= Rudolf Palme =

Austrian chess player

Rudolf Palme (6 March 1910, Vienna – 1 January 2005, Reutte) was an Austrian chess master.

He took 14th at Vienna 1933 (the 16th Trebitsch Memorial, Ernst Grünfeld and Hans Müller won), and represented Austria in 3rd unofficial Chess Olympiad at Munich 1936 (+7 –5 =4, on 7th board).

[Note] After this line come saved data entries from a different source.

-- ==== Sys2Proof/Certificates/Slice0/Obligations.lean ====
section
/-! DEFINITION. The statements about the part, in the order of the manual's chapters. A statement says `Acts c s post` where the
command's outcome is a next state: what the command makes of the state, with its updates published (R6, R7). -/

open Sys2Proof Sys2Proof.Machine

/-! ## The queue and time (logs 1, 3, 4) -/

/-- A step takes the command at the front of the queue and runs it on the state with the queue's rest. -/
def Obligations.StepTakesTheFrontCommand : Prop :=
  ∀ (c : Instr) (rest : List Instr) (s : State),
    s.pending = c :: rest → step s = exec c { s with pending := rest }

/-- The model's choice (logs 3, 4): with the queue empty the part takes an event of its own that has come about; when none has,
the samples of this tick that are still to come are taken, each contact (R43, R44) and each pulse input (R48) from its pin as
it stands, and the confirmed changes delivered (R46); when none are to come, one 1 ms tick passes. Outside RUNNING a tick
changes nothing but the time; in RUNNING the samples of the tick fall due, every gate whose tick has come falls by one (R50),
and a speed reference period is due. -/
def Obligations.EmptyQueueTakesAReadyEventElseATick : Prop :=
  ∀ s : State, s.pending = [] →
    (∀ c, s.readyEvent = some c → s.ready c = true ∧ c ∈ ownEvents ∧ step s = exec c s) ∧
    (s.readyEvent = none →
      let toCome := (∃ i : Fin 36, s.contacts[i].due = true) ∨ (∃ i : Fin 12, s.measured[i].SampleDue) ∨
        ∃ i : Fin 8, s.tach[i].SampleDue
      (s.running = true → toCome → ∃ t, step s = .next t ∧
        (∀ i : Fin 36,
          (s.contacts[i].due = true → s.contacts[i].TakesSample t.contacts[i] s.now s.mail.contactChanges[i]
            t.mail.contactChanges[i]) ∧
          (s.contacts[i].due = false → t.contacts[i] = s.contacts[i] ∧
            t.mail.contactChanges[i] = s.mail.contactChanges[i])) ∧
        (∀ i : Fin 12, s.measured[i].TakesDue t.measured[i]) ∧ (∀ i : Fin 8, s.tach[i].TakesDue t.tach[i]) ∧
        t = { s with contacts := t.contacts, measured := t.measured, tach := t.tach
                     mail := { s.mail with contactChanges := t.mail.contactChanges } }) ∧
      (s.running = true → ¬toCome → ∃ t, step s = .next t ∧
        (∀ i : Fin 36, t.contacts[i] = { s.contacts[i] with due := true }) ∧
        (∀ i : Fin 12, t.measured[i] = { s.measured[i] with left := 8 }) ∧
        (∀ i : Fin 8, t.tach[i] = { s.tach[i] with left := 8 }) ∧
        (∀ g : Fin 4, t.gates[g] = { s.gates[g] with remaining :=
          if (s.now + 1 - s.gates[g].windowStart) % s.gates[g].tick.ms = 0 then s.gates[g].remaining - 1
          else s.gates[g].remaining }) ∧
        t = { s with now := s.now + 1, contacts := t.contacts, measured := t.measured, tach := t.tach, gates := t.gates
                     periodDue := true }) ∧
      (s.running = false → step s = .next { s with now := s.now + 1 }))

/-- No command stops the part: the manual gives every access and every event an effect. The model's choice (log 2): a
command that names an event of the part's own blocks which has not come about changes nothing. -/
def Obligations.EveryCommandHasANextStateAndEarlyEventsChangeNothing : Prop :=
  (∀ (c : Instr) (s : State), ∃ t, exec c s = .next t) ∧
  (∀ (c : Instr) (s : State), c ∈ ownEvents → s.ready c = false → exec c s = .next s)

In 1937, he came to Berlin, and lived for ten years there. He won the Berlin Championship 1940; won I group in the Berlin-ch and lost a match for the title to Ludwig Rellstab in 1941; tied for 5-7th at Bad Oeynhausen 1941 (the 8th German Championship, Paul Felix Schmidt and Klaus Junge won). tied for 2nd-3rd, behind Junge, at Bad Elster 1941; and tied for 2nd-4th at Vienna 1944 (Orienter won).

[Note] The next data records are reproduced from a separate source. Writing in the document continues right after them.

/-! ## Events at the shared operations of the blocks -/

theorem Block.Frame.fanEvent {s a : State} (h : Block.fan.Frame s a) (act : FanUnit → FanUnit) :
    Block.fan.Frame s (a.fanEvent act) :=
  ⟨h.keeps.trans (.of_regs_cm rfl rfl),
    congrArg (fun t : State => ({ t with fans := (a.fanEvent act).fans, mail := (a.fanEvent act).mail } : State)) h.leaves,
    fun hb => (fanEvent_requests act a).trans (h.requests hb)⟩

theorem doorEvent_eq (act : DoorUnit → DoorUnit) (s : State) :
    s.doorEvent act = { s with doors := (s.doorEvent act).doors, mail := (s.doorEvent act).mail } := rfl

theorem Block.Frame.doorEvent {s a : State} (h : Block.door.Frame s a) (act : DoorUnit → DoorUnit) :
    Block.door.Frame s (a.doorEvent act) :=
  ⟨h.keeps.trans (.of_regs_cm rfl rfl),
    congrArg (fun t : State => ({ t with doors := (a.doorEvent act).doors, mail := (a.doorEvent act).mail } : State)) h.leaves,
    fun hb => (doorEvent_requests act a).trans (h.requests hb)⟩

theorem Block.Frame.incidentEvent {b : Block} (hb : b = .incident ∨ b = .request) {s a : State} (h : b.Frame s a)
    (act : IncidentUnit → IncidentStep) : b.Frame s (a.incidentEvent act) := by
  refine ⟨h.keeps.trans (.of_raiseIf _ .incident rfl rfl), ?_, fun hr => (incidentEvent_requests act a).trans (h.requests hr)⟩
  obtain rfl | rfl := hb <;> exact congrArg (fun t : State => ({ t with
    incidents := (a.incidentEvent act).incidents, regs := (a.incidentEvent act).regs
    mail := (a.incidentEvent act).mail } : State)) h.leaves

theorem Block.Frame.placementEvent {s a : State} (h : Block.placement.Frame s a) (places : Bool)
    (act : PlacementUnit → PlacementUnit) : Block.placement.Frame s (State.placementEvent places act a) :=
  ⟨h.keeps.trans (.of_regs_cm rfl rfl),
    Eq.trans (b := { a with placement := (State.placementEvent places act a).placement
                            mail := (State.placementEvent places act a).mail }) rfl (congrArg (fun t : State => ({ t with
      placement := (State.placementEvent places act a).placement
      mail := (State.placementEvent places act a).mail } : State)) h.leaves),
    fun hb => (placementEvent_requests places act a).trans (h.requests hb)⟩

theorem Block.Frame.portEvent {s a : State} (h : Block.port.Frame s a) (p : Port) (act : PortState → PortState) :
    Block.port.Frame s (State.portEvent p act a) :=
  ⟨h.keeps.trans (.of_raiseIf _ .link rfl rfl),
    congrArg (fun t : State => ({ t with link := (State.portEvent p act a).link, regs := (State.portEvent p act a).regs } : State))
      h.leaves,
    fun hb => h.requests hb⟩

theorem Block.Frame.fanContact (f : Fin 8) (k : Fin 3) (act : Ctx → Bool → FanUnit → FanUnit) (s : State) :
    Block.fan.Frame s (s.fanContact f k act) := by
  unfold State.fanContact
  split
  · exact .refl _ s
  · have hpop : Block.fan.Frame s (s.popContact (fanInput f k)) := .quiet rfl rfl rfl rfl
    exact hpop.fanEvent _

theorem Block.Frame.doorContact (d : Fin 4) (k : Fin 3) (act : Ctx → Bool → DoorUnit → DoorUnit) (s : State) :
    Block.door.Frame s (s.doorContact d k act) := by
  unfold State.doorContact
  split
  · exact .refl _ s
  · have hpop : Block.door.Frame s (s.popContact (doorInput d k)) := .quiet rfl rfl rfl rfl
    exact hpop.doorEvent _

theorem Block.Frame.slotEvent (k : Fin 4) (act : Incident → IncidentUnit → IncidentStep) (s : State) :
    Block.incident.Frame s (s.slotEvent k act) := by
  unfold State.slotEvent
  split
  · exact .refl _ s
  · exact (Block.Frame.refl _ s).incidentEvent (.inl rfl) _

theorem Block.Frame.onIncident {s : State} {act : Fin 4 → Incident → Take → State → State}
    (h : ∀ k r t, Block.incident.Frame s (act k r t s)) (t : Take) : Block.incident.Frame s (State.onIncident act t s) := by
  unfold State.onIncident
  simp only
  split
  · exact (Block.Frame.refl _ s).reply rfl t _
  · split
    · exact (Block.Frame.refl _ s).reply rfl t _
    · exact h _ _ t

/-- The zone that asked, or that a DECLARE names, takes the answer within the same event. -/
theorem Block.Frame.zones {b : Block} (hb : b = .incident ∨ b = .request) {s p : State} (h : b.Frame s p) (z : Vector Zone 8) :
    b.Frame s { p with zones := z } := by
  refine ⟨h.keeps.trans (.of_regs_cm rfl rfl), ?_, h.requests⟩
  obtain rfl | rfl := hb <;> exact congrArg (fun t : State => ({ t with zones := z } : State)) h.leaves

/-! ## Events of each block -/

section
variable (s : State)

theorem deckEvent_deckFrame (d : Fin 4) (act : Deck → Deck) :
    Block.deck.Frame s ((s.popDeckEvent d).deckEvent d act) := by
  simp only [State.deckEvent]
  split
  · exact ⟨.of_raiseIf _ .deck rfl rfl, rfl, fun _ => rfl⟩
  · exact ⟨.of_raiseIf _ .deck rfl rfl, rfl, fun _ => rfl⟩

After World War II, he took 2nd, behind Wolfgang Unzicker, at Augsburg 1946. Then, he settled in Reutte in Tirol, Austria, in 1947. He tied for 13-15th at Bad Gastein 1948 (Erik Lundin won), won the Austrian Championship at Melk 1950, and tied for 2nd-4th in the AUT-ch 1975.